** HOW TO COMPLETE THIS TASK **
How many lines in these records hold the string "sameAerr"? State only that number.

======== RECORDS TO PROCESS

@[simp] theorem waitPoll_haz (s : State) : (waitPoll s).haz = s.haz := by
  rw [waitPoll_eq]
  split <;> rfl

/-- One step leaves HAZ, unless the host moves. -/
theorem step_haz {s t : State} (h : step s = .next t) :
    t.haz = s.haz ∨ ∃ op rest, HostIssues s op ∧ t = runHostOp op (s.endTurn.setHostOps rest) := by
  rcases step_cases h with ⟨-, rfl⟩ | ⟨op, rest, issued, -, ht⟩ | ⟨i, -, run⟩ | ⟨e, -, -, rfl⟩
  · exact .inl rfl
  · exact .inr ⟨op, rest, issued, ht⟩
  · exact .inl (exec_keepsHostSide run).haz
  · exact .inl rfl

/-- Settles O44: the engine never writes HAZ (R29), and of the host's operations each has its own law. -/
theorem hazIsStickyHazard : Obligations.HazIsStickyHazard := by
  unfold Obligations.HazIsStickyHazard
  intro s t h
  rcases step_haz h with same | ⟨op, rest, issued, rfl⟩
  · exact ⟨fun low high => by simp [same, low] at high, fun high low => by simp [same, high] at low⟩
  · cases op with
    | read a =>
      refine ⟨fun hs ht => ?_, fun hs ht => ?_⟩
      · obtain ⟨busy, window⟩ := hostReadLogged_haz_rises (s := s.endTurn.setHostOps rest) hs ht
        exact ⟨busy, .inr ⟨a, issued, window⟩⟩
      · simp [runHostOp, hostReadLogged_haz_sticky a (s := s.endTurn.setHostOps rest) hs] at ht
    | write a d strb =>
      refine ⟨fun hs ht => ?_, fun hs ht => ?_⟩
      · obtain ⟨busy, strobed, locked⟩ := hostWrite_haz_rises (s := s.endTurn.setHostOps rest) hs ht
        exact ⟨busy, .inl ⟨a, d, strb, issued, strobed, locked⟩⟩
      · obtain ⟨rfl, status, bit⟩ := hostWrite_haz_falls (s := s.endTurn.setHostOps rest) hs ht
        exact .inr ⟨a, d, issued, status, bit⟩
    | wait => refine ⟨fun hs ht => ?_, fun hs ht => ?_⟩ <;> simp [runHostOp, hs] at ht
    | reset => exact ⟨fun _ ht => (nomatch ht), fun _ _ => .inl issued⟩

/-- Settles O54: the lockout leaves AERR, HAZ and the host's own record to the host, and nothing else. -/
theorem acceptedCommandIsFixed : Obligations.AcceptedCommandIsFixed := by
  unfold Obligations.AcceptedCommandIsFixed
  intro s op busy notReset
  obtain ⟨aerr, haz, hostOps, reads, e⟩ := runHostOp_busy busy notReset
  rw [e]
  exact ⟨⟨rfl, rfl, rfl, rfl, rfl, rfl, rfl, rfl, rfl, rfl, rfl, rfl, rfl, rfl, rfl⟩, rfl⟩

end Sys2Proof.Machine
end

section
/-! Host and engine together (20_memory.md R75; 70_reset_and_hazards.md R236, R241): the outcome of a command under
every interleaving, its completion under every schedule, and the pseudo-instructions RUN and LOADLINE (30_encoding.md
R101). -/

namespace Sys2Proof.Machine

/-! ### The outcome does not rest on the host's transactions -/

/-- The fields the host may touch while BUSY, AERR and HAZ among them, are no results. -/
theorem sameResults_withHostFields (s : State) (aerr haz : Bool) (ops : List HostOp) (tr : List Agent)
    (rd : List (PortAddr × Word)) :
    SameResults { s with aerr := aerr, haz := haz, hostOps := ops, turns := tr, reads := rd } s :=
  ⟨rfl, rfl, rfl, rfl, rfl, rfl, rfl, rfl, rfl, rfl, rfl, rfl, rfl, rfl, rfl⟩

theorem SameResults.symm {s t : State} (h : SameResults s t) : SameResults t s := by
  obtain ⟨wMax, busy, errcode, tvalid, gap, ordchk, t1, t2, t3, qcode, olen, erridx, pend, ibuf, obuf⟩ := h
  exact ⟨wMax.symm, busy.symm, errcode.symm, tvalid.symm, gap.symm, ordchk.symm, t1.symm, t2.symm, t3.symm, qcode.symm,
    olen.symm, erridx.symm, pend.symm, ibuf.symm, obuf.symm⟩

/-- The lockout of R70 over any number of transactions. -/
theorem runHostOps_busy {ops : List HostOp} {s : State} (busy : s.busy = true) (noReset : .reset ∉ ops) :
    ∃ aerr haz hostOps reads,
      runHostOps ops s = { s with aerr := aerr, haz := haz, hostOps := hostOps, reads := reads } := by
  induction ops generalizing s with
  | nil => exact ⟨_, _, _, _, rfl⟩
  | cons op ops ih =>
    obtain ⟨notReset, noReset⟩ := List.ne_and_not_mem_of_not_mem_cons noReset
    obtain ⟨aerr, haz, hostOps, reads, e⟩ := runHostOp_busy busy notReset.symm
    have first : runHostOps (op :: ops) s = runHostOps ops (runHostOp op s) := rfl
    rw [first, e]
    exact ih (s := { s with aerr := aerr, haz := haz, hostOps := hostOps, reads := reads }) busy noReset

/-- The engine step carries the host's fields through, AERR aside, which an error sets. -/
theorem engineStep_host_fields {s u : State} (h : engineStep s = .next u) (aerr haz : Bool) (ops : List HostOp)
    (tr : List Agent) (rd : List (PortAddr × Word)) :
    ∃ aerr', engineStep { s with aerr := aerr, haz := haz, hostOps := ops, turns := tr, reads := rd } =
      .next { u with aerr := aerr', haz := haz, hostOps := ops, turns := tr, reads := rd } := by
  cases hd : decode s.pend with
  | ok i =>
    rw [engineStep_of_decode hd] at h
    obtain ⟨aerr', run, -⟩ := exec_host_fields i s u aerr haz ops tr rd h
    exact ⟨aerr', (engineStep_of_decode (by exact hd)).trans run⟩
  | error e =>
    rw [engineStep_of_illegal hd] at h
    cases h
    exact ⟨true, engineStep_of_illegal hd⟩

/-- Settles O55: the transactions touch the host's fields alone, and the engine carries those through. -/
theorem outcomeIndependentOfInterleaving : Obligations.OutcomeIndependentOfInterleaving := by
  unfold Obligations.OutcomeIndependentOfInterleaving
  intro s t u ops busy noReset now later
  obtain ⟨aerr, haz, hostOps, reads, e⟩ := runHostOps_busy busy noReset
  obtain ⟨aerr', carried⟩ := engineStep_host_fields now aerr haz hostOps s.turns reads
  rw [e] at later
  obtain rfl := Host.Outcome.next.inj (carried.symm.trans later)
  exact ⟨(sameResults_withHostFields t aerr' haz hostOps s.turns reads).symm, rfl⟩

/-! ### Every accepted command completes (R241) -/

/-- While BUSY one of the agents moves. -/
theorem mover_of_busy {s : State} (busy : s.busy = true) : mover s = some .engine ∨ mover s = some .host := by
  cases hm : mover s with
  | none => simp [(mover_none hm).1] at busy
  | some agent => cases agent <;> simp

/-- No host operation moves the schedule. -/
theorem runHostOp_turns (op : HostOp) (s : State) : (runHostOp op s).turns = s.turns := by
  cases op with
  | reset => rfl
  | wait =>
    rw [runHostOp, waitPoll_eq]
    split <;> rfl
  | read a =>
    rw [runHostOp, hostReadLogged, State.logRead_turns]
    rcases hostRead_cases a s with h | ⟨-, h⟩ | ⟨-, d, h⟩ <;> rw [h]
    · exact s.setHaz_turns
    · exact s.setDraws_turns d
  | write a d strb =>
    rw [runHostOp]
    rcases hostWrite_cases a d strb s with h | ⟨-, h⟩ | ⟨-, -, -, h⟩ | ⟨-, -, h⟩ | ⟨-, b, -, h⟩ <;> rw [h] <;> rfl

/-- A host operation leaves the rest of the host program, before which a WAIT may stand again (R101). -/
theorem runHostOp_hostOps (op : HostOp) (s : State) :
    (runHostOp op s).hostOps = s.hostOps ∨ (runHostOp op s).hostOps = .wait :: s.hostOps := by
  cases op with
  | reset => exact .inl rfl
  | wait =>
    rw [runHostOp, waitPoll_eq]
    split
    · exact .inr rfl
    · exact .inl rfl
  | read a =>
    rw [runHostOp, hostReadLogged, State.logRead_hostOps]
    rcases hostRead_cases a s with h | ⟨-, h⟩ | ⟨-, d, h⟩ <;> rw [h] <;> exact .inl rfl
  | write a d strb =>
    rw [runHostOp]
    rcases hostWrite_cases a d strb s with h | ⟨-, h⟩ | ⟨-, -, -, h⟩ | ⟨-, -, h⟩ | ⟨-, b, -, h⟩ <;> rw [h] <;>
      exact .inl rfl

/-- A run of one step. -/
theorem run_one {s t : State} (h : step s = .next t) : Host.Core.run Sys2Proof.core 1 s = .next t := run_succ 0 h

/-- When the engine moves, BUSY falls. -/
theorem step_of_engine_clears_busy {s : State} (h : mover s = some .engine) :
    ∃ t, step s = .next t ∧ t.busy = false := by
  obtain ⟨t, run, idle⟩ := engineStep_next s.endTurn
  exact ⟨t, (step_of_engine h).trans run, idle⟩

/-- BUSY falls within as many steps as the schedule has turns, and one: each of the host's moves uses up a turn. -/
theorem run_clears_busy {s : State} (busy : s.busy = true) :
    ∃ k t, k ≤ s.turns.length + 1 ∧ Host.Core.run Sys2Proof.core k s = .next t ∧ t.busy = false := by
  induction hturns : s.turns generalizing s with
  | nil =>
    have engine : mover s = some .engine := mover_eq_engine busy (.inr (by simp [hturns]))
    obtain ⟨t, run, idle⟩ := step_of_engine_clears_busy engine
    exact ⟨1, t, Nat.le_add_left _ _, run_one run, idle⟩
  | cons a turns ih =>
    rcases mover_of_busy busy with engine | host
    · obtain ⟨t, run, idle⟩ := step_of_engine_clears_busy engine
      exact ⟨1, t, Nat.le_add_left _ _, run_one run, idle⟩
    · obtain ⟨op, rest, ops⟩ := mover_host host
      have first := step_of_host host ops
      have fewer : (runHostOp op (s.endTurn.setHostOps rest)).turns = turns := by
        rw [runHostOp_turns, State.setHostOps_turns, State.endTurn_turns, hturns, List.tail_cons]
      cases still : (runHostOp op (s.endTurn.setHostOps rest)).busy with
      | false => exact ⟨1, _, Nat.le_add_left _ _, run_one first, still⟩
      | true =>
        obtain ⟨k, t, bound, run, idle⟩ := ih still fewer
        exact ⟨k + 1, t, Nat.succ_le_succ bound, (run_succ k first).trans run, idle⟩

/-- With no reset to come the engine's turn comes within as many steps as the schedule has turns, and finds all but the
host's fields as they were. -/
theorem run_reaches_engine {s : State} (busy : s.busy = true) (noReset : .reset ∉ s.hostOps) :
    ∃ k aerr haz ops tr rd, k ≤ s.turns.length ∧
      Host.Core.run Sys2Proof.core k s =
        .next { s with aerr := aerr, haz := haz, hostOps := ops, turns := tr, reads := rd } ∧
      mover { s with aerr := aerr, haz := haz, hostOps := ops, turns := tr, reads := rd } = some .engine := by
  induction hturns : s.turns generalizing s with
  | nil => exact ⟨0, _, _, _, _, _, Nat.zero_le _, rfl, mover_eq_engine busy (.inr (by simp [hturns]))⟩
  | cons a turns ih =>
    rcases mover_of_busy busy with engine | host
    · exact ⟨0, _, _, _, _, _, Nat.zero_le _, rfl, engine⟩
    · obtain ⟨op, rest, ops⟩ := mover_host host
      rw [ops] at noReset
      obtain ⟨notReset, noReset⟩ := List.ne_and_not_mem_of_not_mem_cons noReset
      have first := step_of_host host ops
      have program := runHostOp_hostOps op (s.endTurn.setHostOps rest)
      obtain ⟨aerr, haz, hostOps, reads, e⟩ := runHostOp_busy (s := s.endTurn.setHostOps rest) busy notReset.symm
      rw [e] at first program
      have noReset' : .reset ∉ hostOps := by
        rcases program with same | again
        · rw [show hostOps = rest from same]
          exact noReset
        · rw [show hostOps = .wait :: rest from again]
          simp [noReset]
      have fewer : s.endTurn.turns = turns := by rw [State.endTurn_turns, hturns, List.tail_cons]
      obtain ⟨k, aerr', haz', ops', tr, rd, bound, run, engine⟩ := ih
        (s := { s.endTurn with aerr := aerr, haz := haz, hostOps := hostOps, reads := reads }) busy noReset' fewer
      exact ⟨k + 1, aerr', haz', ops', tr, rd, Nat.succ_le_succ bound, (run_succ k first).trans run, engine⟩

/-- Settles O56: the schedule is finite, and each of the host's moves while BUSY uses up one of its turns. -/
theorem acceptedCommandCompletes : Obligations.AcceptedCommandCompletes := by
  unfold Obligations.AcceptedCommandCompletes
  refine fun s busy => ⟨run_clears_busy busy, fun noReset => ?_⟩
  obtain ⟨k, aerr, haz, ops, tr, rd, bound, run, engine⟩ := run_reaches_engine busy noReset
  obtain ⟨t, last, idle⟩ := step_of_engine_clears_busy engine
  exact ⟨k, _, t, bound, run, engine, rfl, sameResults_withHostFields s aerr haz ops tr rd, rfl, last, idle⟩

/-! ### RUN (R101, R236) -/

theorem Completes.busy_eq {s t : State} (h : Completes s t) : t.busy = false := by
  obtain ⟨u, -, -, rfl | ⟨c, rfl⟩⟩ := h <;> rfl

section Run
variable {s u : State} {i : Instr} (busy : s.busy = true) (hd : decode s.pend = .ok i) (hx : exec i s = .next u)
  (rest : List HostOp)
include busy hd hx

/-- The engine has the turn: it executes the command, and the next poll of WAIT ends the loop. -/
theorem run_engine_then_wait (tr : List Agent) (rd : List (PortAddr × Word)) (turn : tr.head? ≠ some .host) :
    ∃ k t, Host.Core.run Sys2Proof.core k { s with hostOps := .wait :: rest, turns := tr, reads := rd } = .next t ∧
      t = { u with hostOps := rest, turns := t.turns, reads := t.reads } := by
  have haz : u.haz = s.haz := (exec_keepsHostSide hx).haz
  have idle : u.busy = false := (exec_completes hx).busy_eq
  obtain ⟨aerr, carried, sameAerr⟩ := exec_host_fields i s u s.aerr s.haz (.wait :: rest) tr.tail rd hx
  rw [sameAerr rfl, ← haz] at carried
  have engine : mover { s with hostOps := .wait :: rest, turns := tr, reads := rd } = some .engine :=
    mover_eq_engine busy (.inr turn)
  have executes : step { s with hostOps := .wait :: rest, turns := tr, reads := rd } =
      .next { u with hostOps := .wait :: rest, turns := tr.tail, reads := rd } := by
    rw [step_of_engine engine, engineStep_of_decode (by exact hd)]
    exact haz ▸ carried
  have host : mover { u with hostOps := .wait :: rest, turns := tr.tail, reads := rd } = some .host :=
    mover_eq_host rfl (.inl idle)
  have polls := step_of_host host rfl
  rw [runHostOp, waitPoll_eq, if_neg (by simp [idle])] at polls
  exact ⟨2, _, (run_succ 1 executes).trans (run_one polls), rfl⟩

/-- Every poll of WAIT while BUSY uses up a turn of the host and changes only the record of reads. -/
theorem run_wait (tr : List Agent) (rd : List (PortAddr × Word)) :
    ∃ k t, Host.Core.run Sys2Proof.core k { s with hostOps := .wait :: rest, turns := tr, reads := rd } = .next t ∧
      t = { u with hostOps := rest, turns := t.turns, reads := t.reads } := by
  induction tr generalizing rd with
  | nil => exact run_engine_then_wait busy hd hx rest [] rd nofun
  | cons a tr ih =>
    cases a with
    | engine => exact run_engine_then_wait busy hd hx rest _ rd nofun
    | host =>
      have host : mover { s with hostOps := .wait :: rest, turns := .host :: tr, reads := rd } = some .host :=
        mover_eq_host rfl (.inr rfl)
      have polls := step_of_host host rfl
      rw [runHostOp, waitPoll_eq, if_pos (by exact busy)] at polls
      obtain ⟨k, t, run, ht⟩ := ih ((statusAddr, s.statusWord) :: rd)
      exact ⟨k + 1, t, (run_succ k polls).trans run, ht⟩

end Run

================

** SOLVED PROBLEM **
2